Kâinatta Görülen Umûmî Hikmet
Kâinatta her şeyi kuşatan bir hikmet müşahede ediyoruz. her şeyde bir fayda, maslahat ve gaye gözetilmiştir. Materyalistler, ille-i gaiye denilen hikmeti inkâr ederek Cenâb-ı Hakk'ın icraatının makul olmadığını söylerler. Halbuki O, şundan dolayı şunu yapmak mecburiyetinden müstağnidir.
'O'na, bir kimse cebriyle bir iş işletemez asla.
Ne kim kendi murad eder, vücuda gelir billah.
Yani, meşieti neye taalluk ederse o olur.'
'Alemlerin Rabb'i Allah dilemedikçe siz bir şey dileyemezsiniz' (İnsan/30). Ve insan O'nun dilediğinden başkasını da dileyemez. Zira O, mutlak hâkimdir. Fakat yarattığı her şeyde bir de hikmet gözetmiştir.

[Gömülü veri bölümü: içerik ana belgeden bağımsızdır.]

-- ==== Sys2Proof/Laws/State.lean ====
section
/-! SUPPORT. One lemma for each field and each update of the state: an update leaves every field but its own. -/

namespace Sys2Proof.Machine

/-! ## Storing a numeric entry -/

@[simp] theorem Dev.setReg_tick (d : Dev) (k v : Nat) : (d.setReg k v).tick = d.tick := rfl
@[simp] theorem Dev.setReg_draws (d : Dev) (k v : Nat) : (d.setReg k v).draws = d.draws := rfl
@[simp] theorem Dev.setReg_blobs (d : Dev) (k v : Nat) : (d.setReg k v).blobs = d.blobs := rfl
@[simp] theorem Dev.setReg_mfg (d : Dev) (k v : Nat) : (d.setReg k v).mfg = d.mfg := rfl
@[simp] theorem Dev.setReg_ports (d : Dev) (k v : Nat) : (d.setReg k v).ports = d.ports := rfl
@[simp] theorem Dev.setReg_modules (d : Dev) (k v : Nat) : (d.setReg k v).modules = d.modules := rfl
@[simp] theorem Dev.setReg_siteEff (d : Dev) (k v : Nat) : (d.setReg k v).siteEff = d.siteEff := rfl
@[simp] theorem Dev.setReg_mgmt (d : Dev) (k v : Nat) : (d.setReg k v).mgmt = d.mgmt := rfl
@[simp] theorem Dev.setReg_sentry (d : Dev) (k v : Nat) : (d.setReg k v).sentry = d.sentry := rfl
@[simp] theorem Dev.setReg_ints (d : Dev) (k v : Nat) : (d.setReg k v).ints = d.ints := rfl
@[simp] theorem Dev.setReg_tele (d : Dev) (k v : Nat) : (d.setReg k v).tele = d.tele := rfl
@[simp] theorem Dev.setReg_power (d : Dev) (k v : Nat) : (d.setReg k v).power = d.power := rfl
@[simp] theorem Dev.setReg_kennel0 (d : Dev) (k v : Nat) : (d.setReg k v).kennel0 = d.kennel0 := rfl
@[simp] theorem Dev.setReg_kennel1 (d : Dev) (k v : Nat) : (d.setReg k v).kennel1 = d.kennel1 := rfl
@[simp] theorem Dev.setReg_kinject (d : Dev) (k v : Nat) : (d.setReg k v).kinject = d.kinject := rfl
@[simp] theorem Dev.setReg_routing (d : Dev) (k v : Nat) : (d.setReg k v).routing = d.routing := rfl
@[simp] theorem Dev.setReg_discovery (d : Dev) (k v : Nat) : (d.setReg k v).discovery = d.discovery := rfl
@[simp] theorem Dev.setReg_staInForce (d : Dev) (k v : Nat) : (d.setReg k v).staInForce = d.staInForce := rfl
@[simp] theorem Dev.setReg_dedOld (d : Dev) (k v : Nat) : (d.setReg k v).dedOld = d.dedOld := rfl
@[simp] theorem Dev.setReg_dedWait (d : Dev) (k v : Nat) : (d.setReg k v).dedWait = d.dedWait := rfl
@[simp] theorem Dev.setReg_packs (d : Dev) (k v : Nat) : (d.setReg k v).packs = d.packs := rfl
@[simp] theorem Dev.setReg_frontLeft (d : Dev) (k v : Nat) : (d.setReg k v).frontLeft = d.frontLeft := rfl
@[simp] theorem Dev.setReg_ctxs (d : Dev) (k v : Nat) : (d.setReg k v).ctxs = d.ctxs := rfl
@[simp] theorem Dev.setReg_heldCells (d : Dev) (k v : Nat) : (d.setReg k v).heldCells = d.heldCells := rfl
@[simp] theorem Dev.setReg_heels (d : Dev) (k v : Nat) : (d.setReg k v).heels = d.heels := rfl
@[simp] theorem Dev.setReg_stepFails (d : Dev) (k v : Nat) : (d.setReg k v).stepFails = d.stepFails := rfl
@[simp] theorem Dev.setReg_nanTrap (d : Dev) (k v : Nat) : (d.setReg k v).nanTrap = d.nanTrap := rfl
@[simp] theorem Dev.setReg_arrivals (d : Dev) (k v : Nat) : (d.setReg k v).arrivals = d.arrivals := rfl
@[simp] theorem Dev.setReg_time (d : Dev) (k v : Nat) : (d.setReg k v).time = d.time := rfl
@[simp] theorem Dev.setReg_mem (d : Dev) (k v : Nat) : (d.setReg k v).mem = d.mem := rfl
@[simp] theorem Dev.setReg_ueWords (d : Dev) (k v : Nat) : (d.setReg k v).ueWords = d.ueWords := rfl
@[simp] theorem Dev.setReg_pageChecks (d : Dev) (k v : Nat) : (d.setReg k v).pageChecks = d.pageChecks := rfl
@[simp] theorem Dev.setReg_whistles (d : Dev) (k v : Nat) : (d.setReg k v).whistles = d.whistles := rfl
@[simp] theorem Dev.setReg_actions0 (d : Dev) (k v : Nat) : (d.setReg k v).actions0 = d.actions0 := rfl
@[simp] theorem Dev.setReg_actions1 (d : Dev) (k v : Nat) : (d.setReg k v).actions1 = d.actions1 := rfl
@[simp] theorem Dev.setReg_products (d : Dev) (k v : Nat) : (d.setReg k v).products = d.products := rfl
@[simp] theorem Dev.setReg_productNext (d : Dev) (k v : Nat) : (d.setReg k v).productNext = d.productNext := rfl
@[simp] theorem Dev.setReg_cinject (d : Dev) (k v : Nat) : (d.setReg k v).cinject = d.cinject := rfl
@[simp] theorem Dev.setReg_chains (d : Dev) (k v : Nat) : (d.setReg k v).chains = d.chains := rfl
@[simp] theorem Dev.setReg_norms (d : Dev) (k v : Nat) : (d.setReg k v).norms = d.norms := rfl
@[simp] theorem Dev.setReg_routes (d : Dev) (k v : Nat) : (d.setReg k v).routes = d.routes := rfl
@[simp] theorem Dev.setReg_programs (d : Dev) (k v : Nat) : (d.setReg k v).programs = d.programs := rfl
@[simp] theorem Dev.setReg_hostPort (d : Dev) (k v : Nat) : (d.setReg k v).hostPort = d.hostPort := rfl
@[simp] theorem Dev.setReg_qps (d : Dev) (k v : Nat) : (d.setReg k v).qps = d.qps := rfl
@[simp] theorem Dev.setReg_bridge (d : Dev) (k v : Nat) : (d.setReg k v).bridge = d.bridge := rfl
@[simp] theorem Dev.setReg_heldPkts (d : Dev) (k v : Nat) : (d.setReg k v).heldPkts = d.heldPkts := rfl
@[simp] theorem Dev.setReg_dma (d : Dev) (k v : Nat) : (d.setReg k v).dma = d.dma := rfl
@[simp] theorem Dev.setReg_scrubNext (d : Dev) (k v : Nat) : (d.setReg k v).scrubNext = d.scrubNext := rfl
@[simp] theorem Dev.setReg_otp (d : Dev) (k v : Nat) : (d.setReg k v).otp = d.otp := rfl
@[simp] theorem Dev.setReg_burn (d : Dev) (k v : Nat) : (d.setReg k v).burn = d.burn := rfl
@[simp] theorem Dev.setReg_burnState (d : Dev) (k v : Nat) : (d.setReg k v).burnState = d.burnState := rfl
@[simp] theorem Dev.setReg_fw (d : Dev) (k v : Nat) : (d.setReg k v).fw = d.fw := rfl
@[simp] theorem Dev.setReg_debugOpen (d : Dev) (k v : Nat) : (d.setReg k v).debugOpen = d.debugOpen := rfl
@[simp] theorem Dev.setReg_testPort (d : Dev) (k v : Nat) : (d.setReg k v).testPort = d.testPort := rfl
@[simp] theorem Dev.setReg_out (d : Dev) (k v : Nat) : (d.setReg k v).out = d.out := rfl
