-- ==== Sys2Proof/Tests/Slice0.lean ====
section
/-! SUPPORT. Small checks of the model: ill-formed terms that WellFormed refuses, worked values of the manual, and for every
statement with hypotheses a state that meets them. -/

open Sys2Proof Sys2Proof.Machine

namespace Sys2Proof.Tests

set_option Elab.async false

/-! ## States and requests that the checks use -/

/-- A booted device at tick 1,000,000. -/
def booted : State := { State.reset with tick := 1000000, power := { bootStage := 3 } }

/-- A request from one host on the T1S path, and the same in an OWNER session. -/
def rq : Req := ⟨.t1s, 1, 29420, 2, 5, 0, 0, 0, 0, []⟩
def rqO : Req := { rq with session := 7 }

/-- The booted device with that session open. -/
def owned : State := { booted with mgmt := { sessions := [⟨7, .t1s, 1, .owner, 1000000⟩] } }

/-- The device that serves a request. -/
def srv (s : State) (q : Req) : Dev := (s.toDev.received q.path).useSession q

/-- The booted device with port 3 as given, and with lane 1 of an UP port 3 as given. -/
def withPort3 (x : PortSt) : State := { booted with ports := [(3, x)] }
def good : LaneSt := { state := .active, rate := 2, los := false, lol := false }
def upPort : PortSt := { state := .up, since := 5, lane0 := good, lane1 := good, lane2 := good, lane3 := good }
def withLane1 (x : LaneSt) : State := withPort3 { upPort with lane1 := x }
def up : State := withPort3 upPort

/-- A cell of a type, with its payload's first bytes. -/
def cellOf (t : Nat) (pay : List Byte) : Cell := mkLinkCell t 0 pay


/-- What holds of everything in a list that is empty. -/
theorem none_in {α : Type} {P : α → Prop} {l : List α} (h : l = []) : ∀ x ∈ l, P x := by
  subst h; intro x hx; cases hx
/-- What holds of the content of an option that is none. -/
theorem none_some {α : Type} {P : α → Prop} {x : Option α} (h : x = none) : ∀ a, x = some a → P a := by
  intro a ha; rw [h] at ha; cases ha

/-- Whichever lane a port picks, it is one of the four. -/
theorem sends_any {s : State} {p : Nat} (h : ∀ l : Lane, s.txIdle p l = false) : s.txIdle p (s.pickLane p) = false := h _

/-- The state after a step. -/
def after (o : Host.Outcome State Fault Refusal) : State :=
  match o with
  | .next t => t
  | _ => booted

/-- A device with two taken snapshots, and one that sleeps in IDLE, has filled its bark log, has answered, is open for a
segmented transfer, or has its host port up. -/
def shot : State := { booted with shadows := [⟨1, 9, true, booted.toDev⟩, ⟨2, 10, true, booted.toDev⟩] }
def idle : State := { booted with power := { bootStage := 3, sleep := .idle } }
def aBark : BarkMsg := ⟨0x0101, .corrected, 0, 0, false, 0, 0⟩
def many : State := { booted with sentry := { log := List.replicate 64 ⟨1, aBark⟩ } }
def answered : State := { booted with mgmt := { cache := [⟨⟨.t1s, 1, 29420, 5⟩, opREAD, 0, 0, 0, [7], 999999⟩] } }
def handling (h : Handle) : State := { booted with mgmt := { handles := [h] } }
def hosted : State := { booted with regs := [(E.HOST_MODE, 1)] }

theorem longFrame : 4200 < (List.replicate 4201 (0 : Byte)).length := by
  rw [List.length_replicate]; decide
/-- A signature made outside the model: RSASSA-PSS with a salt of zeros, by the prime modulus 2^3072 - 1103717, over
nonce 1, serial number 0 and the vendor scope. -/
def proof : Nat :=
  0xa4922e0ba9cfe72dc77a50bbe46633a901a17b4f55c3d2c969fd7e0e8d9960f9ce760ade4b35da4d4a9f4d56cc6b1776 * 2 ^ 2688 +
  0x91f07fc52f18797f0c204aca9dd6c9595673802763e7d857059f01059b787501a708d8110ab40b62870f1c568387cbd6 * 2 ^ 2304 +
  0x2ab0597526f7e420dd11c45b390bcc5801d47d12b936b758f05509c58904e9d313312c86932cca83cc486d82c053d34b * 2 ^ 1920 +
  0xb0769abc6525a46a379d03e16718d0a04a01c1cc6b14f11747444885d3fcc59ba2287b735f5e8eefa046f0e4c87ecec2 * 2 ^ 1536 +
  0x2bac4e4e664d36e55d95510c79be929277d74d43b3a492f4396dbaf92f58feb9b8dd93bba42c1aec10cc85135b6facfb * 2 ^ 1152 +
  0x18218d1e17be3cf32e43434e3a958ccbe798d634222d3ea2d9ddcc90eaa89b08db98797db4bc8419593c5b5e6f861264 * 2 ^ 768 +
  0x6f3234e46ebc9adfa83e745657468db5288325b880eb740ed0eda0319d653491d3da1fde0c8113eab68b4ad2d46b7e2b * 2 ^ 384 +
  0x36c59db20d42bccf239b4e6416e32284322612b7ea8948385e891182edeefb0507b346e9d5d3f6daf766aad65c2597fc * 2 ^ 0

/-- A device that holds that key and waits for the answer to nonce 1; and the same with four sessions open. -/
def signed : State :=
  { booted with
    mfg := { vendorModulus := beBytes 384 (2 ^ 3072 - 1103717), vendorKeyHash := sha256 (beBytes 384 (2 ^ 3072 - 1103717)) }
    mgmt := { nonces := [⟨.t1s, 1, .vendor, 1, 1000000⟩] } }
def crowded : State :=
  { signed with mgmt := { signed.mgmt with sessions := List.replicate 4 ⟨9, .t1s, 2, .owner, 1000000⟩ } }
theorem at_rest (p : Nat) (l : Lane) : (booted.port p).handover = none ∧ (booted.lane p l).inject = none :=
  ⟨rfl, by fin_cases l <;> rfl⟩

İnsan bir an için nazar etse, kendisindeki birtakım hikmet ve maslahat mânâlarının tebessümkâr vaziyetinin hemen ortaya çıktığını görecektir. Onu bir bütün halinde taazzuv ettiren unsurlar teker teker ele alındığında, görülecektir ki, ona yerleşen bir atom dahi lüzumsuz ve abes değildir.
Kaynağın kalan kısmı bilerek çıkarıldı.